* _About this task_
In the listing below, find the line that contains "The meanings -/" and the line that contains "def execSclHeldLow (hold". Quote both and every line between them, exactly, and nothing more.
==*==
/-- What a block event brings to the contexts: the warm-ups, and the uplink's counts (R11, R20, R40), context by context
in rising order of number, so that where several begin a stream-lost episode their REPORTs are placed in that order; R41
gives none (log 34). -/
def State.contextBlocks (s : State) : State :=
  let s := s.onTable (fun t => { t with contexts := Table.mapValues Context.warmUpStep t.contexts })
  s.ctxNums.foldl (fun s c => s.uplinkBlock c) s

/-- The quiet count of RETREAT, whose judgement follows (R164). -/
def State.quietBlock (s : State) : State :=
  if s.life.station = .retreat then
    s.onLife (fun l => { l with quietCount := min (l.quietCount + 1) 255, quietJudge := true })
  else s

/-- The listen count of LISTEN (R131). -/
def State.listenBlock (s : State) : State :=
  if s.life.station = .listen then s.onMap (fun m => { m with listenCount := min (m.listenCount + 1) 72 }) else s

/-- The roster's ageing, before the loss examination or left for after it (R130, R151), and the Pool Controller's
decisions, or their wait for the entry to ACTIVE (R133, R161). -/
def State.poolBlock (order : BlockOrder) (s : State) : State :=
  if s.participates then
    let s := if order.agesFirst then s.ageRoster else s.onPool (fun q => { q with ageingDue := true })
    if s.mapDue ∧ order.entryFirst then s.onPool (fun q => { q with stage := .entry }) else s.poolDecisions
  else s

/-- A block event in every block that counts blocks (R77): the late count (R73), the contexts, the quiet count, the
listen count, the roster and the Pool Controller. The Pool Controller's decisions come before the change to STANDBY of a
context whose warm-up this block event ends (WARM_UP_END), which R11 and R133 leave open (log 31). -/
def State.blockEvent (order : BlockOrder) (s : State) : State :=
  ((((s.onEngines (fun g => { g with lateCount := 0 })).contextBlocks).quietBlock).listenBlock).poolBlock order

/-- The block event of this frame is of a kind and has not been taken. -/
def State.takesBlock (s : State) (k : BlockMark) : Bool := decide (s.hwi.blockDue = some k)

def State.doBlockEvent (order : BlockOrder) (s : State) : State :=
  if s.takesBlock .marked then (s.onHwi (fun h => { h with blockDue := none })).blockEvent order else s

/-- A bridged block event is a block event for every block, and is counted (R80). -/
def State.doBridgedBlockEvent (order : BlockOrder) (s : State) : State :=
  if s.takesBlock .bridged then
    ((s.onHwi (fun h => { h with blockDue := none })).count .bridgedBlockMarkers).blockEvent order
  else s

/-! ### The meanings -/

/-- COLD_START (R153). -/
def execColdStart (cause : ColdStartCause) (s : State) : Host.Outcome State Fault Refusal :=
  .next (s.doColdStart cause)

/-- COLD_START_RELEASE (R153, R154, R156). -/
def execColdStartRelease (straps : Straps) (s : State) : Host.Outcome State Fault Refusal :=
  .next (s.doColdStartRelease straps)

/-- MISSING_ACKNOWLEDGE (R157). -/
def execMissingAcknowledge (clocks : Nat) (point : AckPoint) (s : State) : Host.Outcome State Fault Refusal :=
  .next (s.live (State.doMissingAcknowledge clocks point))

/-- LOADER_PAUSE_END (R157). -/
def execLoaderPauseEnd (s : State) : Host.Outcome State Fault Refusal := .next (s.live State.doLoaderPauseEnd)

/-- SCL_HELD_LOW (R157). -/
def execSclHeldLow (hold : ClockHold) (s : State) : Host.Outcome State Fault Refusal :=
  .next (s.live (State.doSclHeldLow hold.micros hold.cut))

/-- CONFIGURATION_READ_END (R158). -/
def execConfigurationReadEnd (clocks : Nat) (image : List Byte) (s : State) : Host.Outcome State Fault Refusal :=
  .next (s.live (State.doConfigurationReadEnd clocks image))

/-- TIMING_GOOD (R78). -/
def execTimingGood (s : State) : Host.Outcome State Fault Refusal := .next (s.live State.doTimingGood)

/-- ENTER_LISTEN (R155, R160). -/
def execEnterListen (s : State) : Host.Outcome State Fault Refusal := .next (s.live State.doEnterListen)

/-- QUIET_PERIOD_END (R164, R160). -/
def execQuietPeriodEnd (s : State) : Host.Outcome State Fault Refusal := .next (s.live State.doQuietPeriodEnd)

/-- MAP_COMPLETE (R131, R161). -/
def execMapComplete (s : State) : Host.Outcome State Fault Refusal := .next (s.live State.doMapComplete)

/-- BLOCK_EVENT (R77). -/
def execBlockEvent (order : BlockOrder) (s : State) : Host.Outcome State Fault Refusal :=
  .next (s.live (State.doBlockEvent order))

/-- BRIDGED_BLOCK_EVENT (R80). -/
def execBridgedBlockEvent (order : BlockOrder) (s : State) : Host.Outcome State Fault Refusal :=
  .next (s.live (State.doBridgedBlockEvent order))

end Sys2Proof.Machine
end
==*==
* _Your solution_
/-! ### The meanings -/

/-- COLD_START (R153). -/
def execColdStart (cause : ColdStartCause) (s : State) : Host.Outcome State Fault Refusal :=
  .next (s.doColdStart cause)

/-- COLD_START_RELEASE (R153, R154, R156). -/
def execColdStartRelease (straps : Straps) (s : State) : Host.Outcome State Fault Refusal :=
  .next (s.doColdStartRelease straps)

/-- MISSING_ACKNOWLEDGE (R157). -/
def execMissingAcknowledge (clocks : Nat) (point : AckPoint) (s : State) : Host.Outcome State Fault Refusal :=
  .next (s.live (State.doMissingAcknowledge clocks point))

/-- LOADER_PAUSE_END (R157). -/
def execLoaderPauseEnd (s : State) : Host.Outcome State Fault Refusal := .next (s.live State.doLoaderPauseEnd)

/-- SCL_HELD_LOW (R157). -/
def execSclHeldLow (hold : ClockHold) (s : State) : Host.Outcome State Fault Refusal :=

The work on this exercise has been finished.